Axioms of the Real Numbers

Donovan D Chang

17 Axioms of the Real Numbers

The set of real numbers can be described as a “complete ordered field” [12]. In this section and in the following, we shall discuss

What a field is
What an ordered field is
What completeness is, and thus what a complete ordered field is

To begin with, we first need to define a field.

Definition. (Field)
A field is a commutative division ring. [9]

However, we have not introduced what a ring is.

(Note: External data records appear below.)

-- ==== Sys2Proof/WellFormed.lean ====
section
/-! DEFINITION. Which commands are well formed: the operands that the rows' rules allow (register words of 21 R685, rings
of 02 R55, tiles, lanes, loops and the like), and the register word that each register-access row acts on. -/

namespace Sys2Proof

/-- 0 for Head A and 1 for Head B. -/
def Head.number : Head → Nat
  | .a => 0
  | .b => 1

/-- An access comes through one of the two ports (21 R685); the boot script's accesses are rows of their own. -/
def portBus (b : Bus) : Bool := b != .script

/-- A register word of BAR0: aligned, in the 256 KiB space (21 R685). -/
def addrFits (a : Nat) : Bool := a % 4 == 0 && decide (a < 0x40000)

/-- Byte enables name at least one of four bytes (21 R687). -/
def enablesFit (e : Nat) : Bool := decide (1 ≤ e) && decide (e < 16)

/-- A descriptor's fields fit their widths, its body has 52 bytes and its opcode is the row's (02 R72, R77). -/
def descFits (opcode : Option Nat) (d : Desc) : Bool :=
  decide (d.opcode < 256) && decide (d.flags < 256) && decide (d.body.length = 52)
    && (match opcode with
        | some c => d.opcode == c
        | none => d.opcode == 0 || decide (13 < d.opcode))

/-- A record from a tile: its sequence number has 8 bits and its fsn field 16, its body has 2,052 bytes at most, and its
lane's buffer has four quarters (10 R367, R383). -/
def recordFits (r : TileRecord) : Bool :=
  decide (r.seq < 256) && decide (r.fsn < 65536) && decide (r.body.length ≤ 2052) && decide (r.fill ≤ 4)

/-- A failed read names one of the four bits of HIF_ERR (02 R49). -/
def readFits : HostRead → Bool
  | .failed k => decide (k < 4)
  | _ => true

/-- A port synchronises at one of the ten offsets of a code group (09 R350). -/
def syncFits : Option Nat → Bool
  | some k => decide (k < 10)
  | none => true

/-- Word address of a lane's control register (09 R354, 21 R685). -/
def laneAddr (lane : Nat) : Nat := 0x09100 + 0x1000 * (lane / 8) + 0x20 * (lane % 8)

/-- Word address of a setpoint: SETP0 to SETP5, then the two levels (12 R490). -/
def setpointWord (n : Nat) : Nat := if n < 6 then 0x0F040 + 4 * n else if n = 6 then 0x0F060 else 0x0F064

/-- A command is well formed. -/
def Instr.wf : Instr → Bool
  | .regWrite bus addr enables _ => portBus bus && addrFits addr && enablesFit enables
  | .doorbell bus ring _ _ => portBus bus && decide (ring < 32)
  | .ringEnable bus ring _ => portBus bus && decide (ring < 32)
  | .ringDisable bus ring _ => portBus bus && decide (ring < 32)
  | .ringEngineEnable bus => portBus bus
  | .ringEngineDisable bus => portBus bus
  | .journalResume bus => portBus bus
  | .journalForget bus => portBus bus
  | .nop ring d => decide (ring < 32) && descFits none d
  | .layerSet ring d => decide (ring < 32) && descFits (some 1) d
  | .layerData ring d => decide (ring < 32) && descFits (some 2) d
  | .commit ring d => decide (ring < 32) && descFits (some 3) d
  | .paramBlockReadDone _ _ _ data => readFits data
  | .layerDataTransferEnd _ _ _ data => readFits data
  | .objects ring d => decide (ring < 32) && descFits (some 4) d
  | .objectsListReadDone _ _ data => readFits data
  | .calUpload ring d => decide (ring < 32) && descFits (some 5) d
  | .calUploadValidated data => readFits data
  | .calMergeEnd => true
  | .lastWrite ring d data => decide (ring < 32) && descFits (some 6) d && readFits data
  | .crcJob ring d => decide (ring < 32) && descFits (some 7) d
  | .crcJobEnd ctx data => decide (ctx < 4) && readFits data
  | .laceFrame ring d => decide (ring < 32) && descFits (some 8) d
  | .netTx ring d => decide (ring < 32) && descFits (some 9) d
  | .netRxBuf ring d => decide (ring < 32) && descFits (some 10) d
  | .queryReadRegister ring d => decide (ring < 32) && descFits (some 11) d
  | .queryApproveProposal ring d => decide (ring < 32) && descFits (some 11) d
  | .queryDeclineProposal ring d => decide (ring < 32) && descFits (some 11) d
  | .fence ring d => decide (ring < 32) && descFits (some 12) d
  | .abort ring d => decide (ring < 32) && descFits (some 13) d
  | .ltrHoldoffExpiry => true
  | .irqCoalesceTimeout ring => decide (ring < 32)
  | .pcieAerUncorr => true
  | .budgetPeriodStart used _ => decide (used.length ≤ 12)
  | .eccWriteback => true
  | .budgetWrite bus client _ => portBus bus && decide (client < 12)
  | .regionWrite bus k _ => portBus bus && decide (k < 11)
  | .scrubEnable bus _ => portBus bus
  | .scrubDisable bus _ => portBus bus
  | .bankRetireStart => true
  | .bankCopyEnd => true
  | .headStart bus _ _ => portBus bus
  | .headStop bus _ _ => portBus bus
  | .tgCommit bus _ => portBus bus
  | .tgCommitCheckEnd _ => true
  | .sweepStart _ _ => true
  | .tgTriggerArrive _ => true
  | .triggerWaitTimeout _ => true
  | .cut _ => true
  | .lateRow _ slot _ => decide (slot < 8)
  | .driveTotalSend _ => true
  | .stitch _ _ => true
  | .stitchSlackEnd _ => true
  | .mapCheck bus _ => portBus bus
  | .shadowDisable bus _ => portBus bus
  | .toneSwap bus _ => portBus bus
  | .toneCheckEnd _ => true
  | .headroomWrite bus _ n _ => portBus bus && decide (1 ≤ n) && decide (n < 8)
  | .ageWrite bus k _ => portBus bus && decide (k < 65)
  | .healthClear bus _ _ => portBus bus
  | .doseCheckpointTimer => true
  | .doseCkptNow bus _ => portBus bus
  | .slipStart bus lane _ => portBus bus && decide (lane < 18)
  | .cdrLock lane => decide (lane < 18)
  | .slipSearchEnd lane _ _ => decide (lane < 18)
  | .laneLost lane _ _ _ => decide (lane < 18)
  | .eqUpdate lane _ => decide (lane < 18)
  | .eyeScanStart lane => decide (lane < 18)
  | .eyeScanEnd lane _ _ _ => decide (lane < 18)
  | .trimStep lane => decide (lane < 18)
  | .lanePstate bus lane _ => portBus bus && decide (lane < 18)
  | .laneActive e => decide (e.lane < 18)
  | .clearCounts bus block _ => portBus bus && decide (block < 3)
  | .ackReceived _ tile r => decide (tile < 8) && recordFits r
  | .replayTimeout _ tile => decide (tile < 8)
  | .statusReceived _ tile r => decide (tile < 8) && recordFits r
  | .configRepeat _ tile => decide (tile < 8)
  | .statusTimeout _ tile => decide (tile < 8)
  | .tempReceived _ tile r => decide (tile < 8) && recordFits r
  | .tempTimeout _ tile => decide (tile < 8)
  | .healthReceived _ tile r => decide (tile < 8) && recordFits r
  | .echoReceived _ tile r => decide (tile < 8) && recordFits r
  | .echoDeadline _ tile => decide (tile < 8)
  | .commandRepeat _ => true
  | .requestStatus bus _ _ => portBus bus
  | .requestTest bus _ _ => portBus bus
  | .requestUnconfig bus _ _ => portBus bus
  | .forwardRequest bus _ _ => portBus bus
  | .forwardReturn bus _ _ => portBus bus
  | .netPortEnable bus port _ => portBus bus && decide (port < 2)
  | .netPortDisable bus port _ => portBus bus && decide (port < 2)
  | .netLinkChange port sync _ _ _ _ => decide (port < 2) && syncFits sync
  | .netRxFrame port frame error => decide (port < 2) && !frame.isEmpty && decide (error < 3)
  | .netTxDone port => decide (port < 2)
  | .mdioWrite bus _ => portBus bus
  | .mdioRead bus _ => portBus bus
  | .mdioDone _ => true
  | .telegramWindowEnd source _ => decide (source < 8)
  | .keyMemoryExpiry source _ => decide (source < 8)
  | .telegramTimeout source => decide (source < 8)
  | .timeSet bus => portBus bus
  | .timeStep bus => portBus bus
  | .timeSlew bus => portBus bus
  | .timeCancel bus => portBus bus
  | .timeDiscipline bus => portBus bus
  | .slewComplete => true
  | .incrementApply bus _ => portBus bus
  | .holdWrite bus _ => portBus bus
  | .holdoverTimeout => true
  | .nowLatch bus => portBus bus
  | .triggerArm bus n _ => portBus bus && decide (n < 8)
  | .triggerDisable bus n _ => portBus bus && decide (n < 8)
  | .triggerFire n => decide (n < 8)
  | .ppsEnd => true
  | .capture n _ => decide (n < 8)
  | .capturePop bus n => portBus bus && decide (n < 8)
  | .loopSample n => decide (n < 8)
  | .loopComputeStart => true
  | .loopComputeEnd => true
  | .loopOutput n => decide (n < 8)
  | .loopEnable bus n _ => portBus bus && decide (n < 8)
  | .loopDisable bus n _ => portBus bus && decide (n < 8)
  | .loopClear bus n _ => portBus bus && decide (n < 8)
  | .loopCommit bus _ => portBus bus
  | .driveTotalReceive _ => true
  | .adcConversionStart c => decide (c < 4)
  | .adcConversionEnd c _ => decide (c < 4)
  | .imuTransactionStart => true
  | .imuTransactionEnd data => decide (data.length ≤ 16)
  | .setpPeriodStart n => decide (n < 8)
  | .setpointWrite bus n _ => portBus bus && decide (n < 8)
  | .lenWrite bus _ => portBus bus
  | .laceFrameReady chain data => decide (chain < 2) && readFits data
  | .laceTrigger chain => decide (chain < 2)
  | .laceFrameStart chain => decide (chain < 2)
  | .laceGapEnd chain => decide (chain < 2)
  | .laceCommit bus _ => portBus bus
  | .laceDisable bus chain _ => portBus bus && decide (chain < 2)
  | .presetLoad bus ctx _ => portBus bus && decide (ctx < 4)
  | .faultAssert source _ heads detail _ => decide (source < 63) && decide (heads < 4) && decide (detail < 65536)
  | .faultConditionClear source _ => decide (source < 63)
  | .eventOutput => true
  | .stickyClear bus _ _ => portBus bus
  | .counterClear bus _ _ => portBus bus
  | .firstFaultClear bus _ => portBus bus
  | .severityWrite bus k _ => portBus bus && decide (k < 8)
  | .injectArm bus _ => portBus bus
  | .collectorSelfFail => true
  | .faultResetRequest => true
  | .clockMonitorGate clock count => decide (clock < 7) && decide (count < 65536)
  | .safeNAssert => true
  | .safeNRelease => true
  | .autoClearExpiry source => (source == 12 || source == 52)
  | .heartbeatWrite bus _ => portBus bus
  | .heartbeatGraceEnd => true
  | .heartbeatTimeout => true
  | .watchdogExpiry index => decide (index < 6)
  | .unlockOpen bus => portBus bus
  | .unlockCommit bus => portBus bus
  | .safecfgCommitEnd _ => true
  | .unlockAbandon bus => portBus bus
  | .sessionTimeout => true
  | .lockoutEnd => true
  | .safecfgCheck _ => true
  | .hkRoundStart => true
  | .hkConversion code => decide (code < 4096)
  | .hkEvaluation => true
  | .hkDisable bus _ => portBus bus
  | .idleEnter => true
  | .idleExit => true
  | .pwrDoze bus => portBus bus
  | .pwrSleep bus => portBus bus
  | .pwrOff bus => portBus bus
  | .pwrRun bus => portBus bus
  | .dozeTimerExpiry => true
  | .sleepTimerExpiry => true
  | .blockAnswer => true
  | .askTimeout => true
  | .saveDone => true
  | .entryComplete => true
  | .wake source => decide (source < 256)
  | .wakeTimerExpiry => true
  | .powerGood domain => decide (domain < 8)
  | .powerGoodTimeout domain => decide (domain < 8)
  | .exitComplete _ => true
  | .powerOnDetect => true
  | .resetNAssert => true
  | .resetNRelease => true
  | .aoBrownOut => true
  | .coreBrownOut => true
  | .softwareWarm bus _ => portBus bus
  | .softwareCold bus _ => portBus bus
  | .softwareHost bus _ => portBus bus
  | .softwareResetRelease => true
  | .perstN => true
  | .hotReset => true
  | .linkDown => true
  | .functionLevelReset => true
  | .resetRelease => true
  | .releaseStepComplete => true
  | .blockReset bus _ => portBus bus
  | .blockResetRelease block => decide (block < 9)
  | .bootWrite => true
  | .bootMaskWrite => true
  | .bootPoll => true
  | .bootSlipSearch => true
  | .bootLoadTiles => true
  | .bootWait => true
  | .bootWaitExpiry => true
  | .bootRecordTimeout => true
  | .bootEnd => true
  | .bootRun bus => portBus bus
  | .bootStop bus => portBus bus
  | .kpsOperationEnd _ => true
  | .kpsScrubSector _ _ => true
  | .fuseProgram bus _ => portBus bus
  | .fuseProgramEnd _ => true
  | .windowReadHi bus => portBus bus
  | .svcWrite frame => decide (frame.length = 10)
  | .svcRead frame _ => decide (frame.length = 6)
  | .svcBadCommand frame => !frame.isEmpty
  | .svcFrameDiscard => true
  | .parityBgCheck _ => true
  | .perstNRelease => true
  | .pcieLinkUp rate width => decide (1 ≤ rate) && decide (rate < 4) && decide (1 ≤ width) && decide (width < 16)
  | .regRead addr enables _ => addrFits addr && enablesFit enables
  | .netTxReadDone port data => decide (port < 2) && readFits data
  | .powerDomainRetry domain => decide (domain < 8)
  | .refLoss => true
  | .refReturn => true
  | .bootPollRead => true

Therefore, we formally define a ring as follows:

Definition. (Ring)
A ring $\langle R,+,\cdot \rangle$ is a set $R$ , on which two binary operations, addition $(+)$ and multiplication $(\cdot)$ , are defined, with the following properties:

1. For all $a,b,c\in R$ ,
(a) Closure

$(a+b),(a\cdot b)\in R$

(b)Associativity

$(a+b)+c=a+(b+c) \text{ and } (a\cdot b)\cdot c=a \cdot (b \cdot c)$

(c) The existence of an identity element
$0\in R$ such that $0+a=a+0=a$
$1\in R$ such that $1\cdot a=a\cdot 1=a$

(d) The existence of an inverse
$a^{-1}=-a\in R$ such that $a+(-a)=(-a)+a=0$
$a^{-1}=\frac{1}{a}\in R$ such that $a\cdot \frac{1}{a}=\frac{1}{a}\cdot a=1$ , except when $a=0$

2. Addition $(+)$ is commutative, i.e. $a+b=b+a$

3. The left and right distributive law holds, i.e.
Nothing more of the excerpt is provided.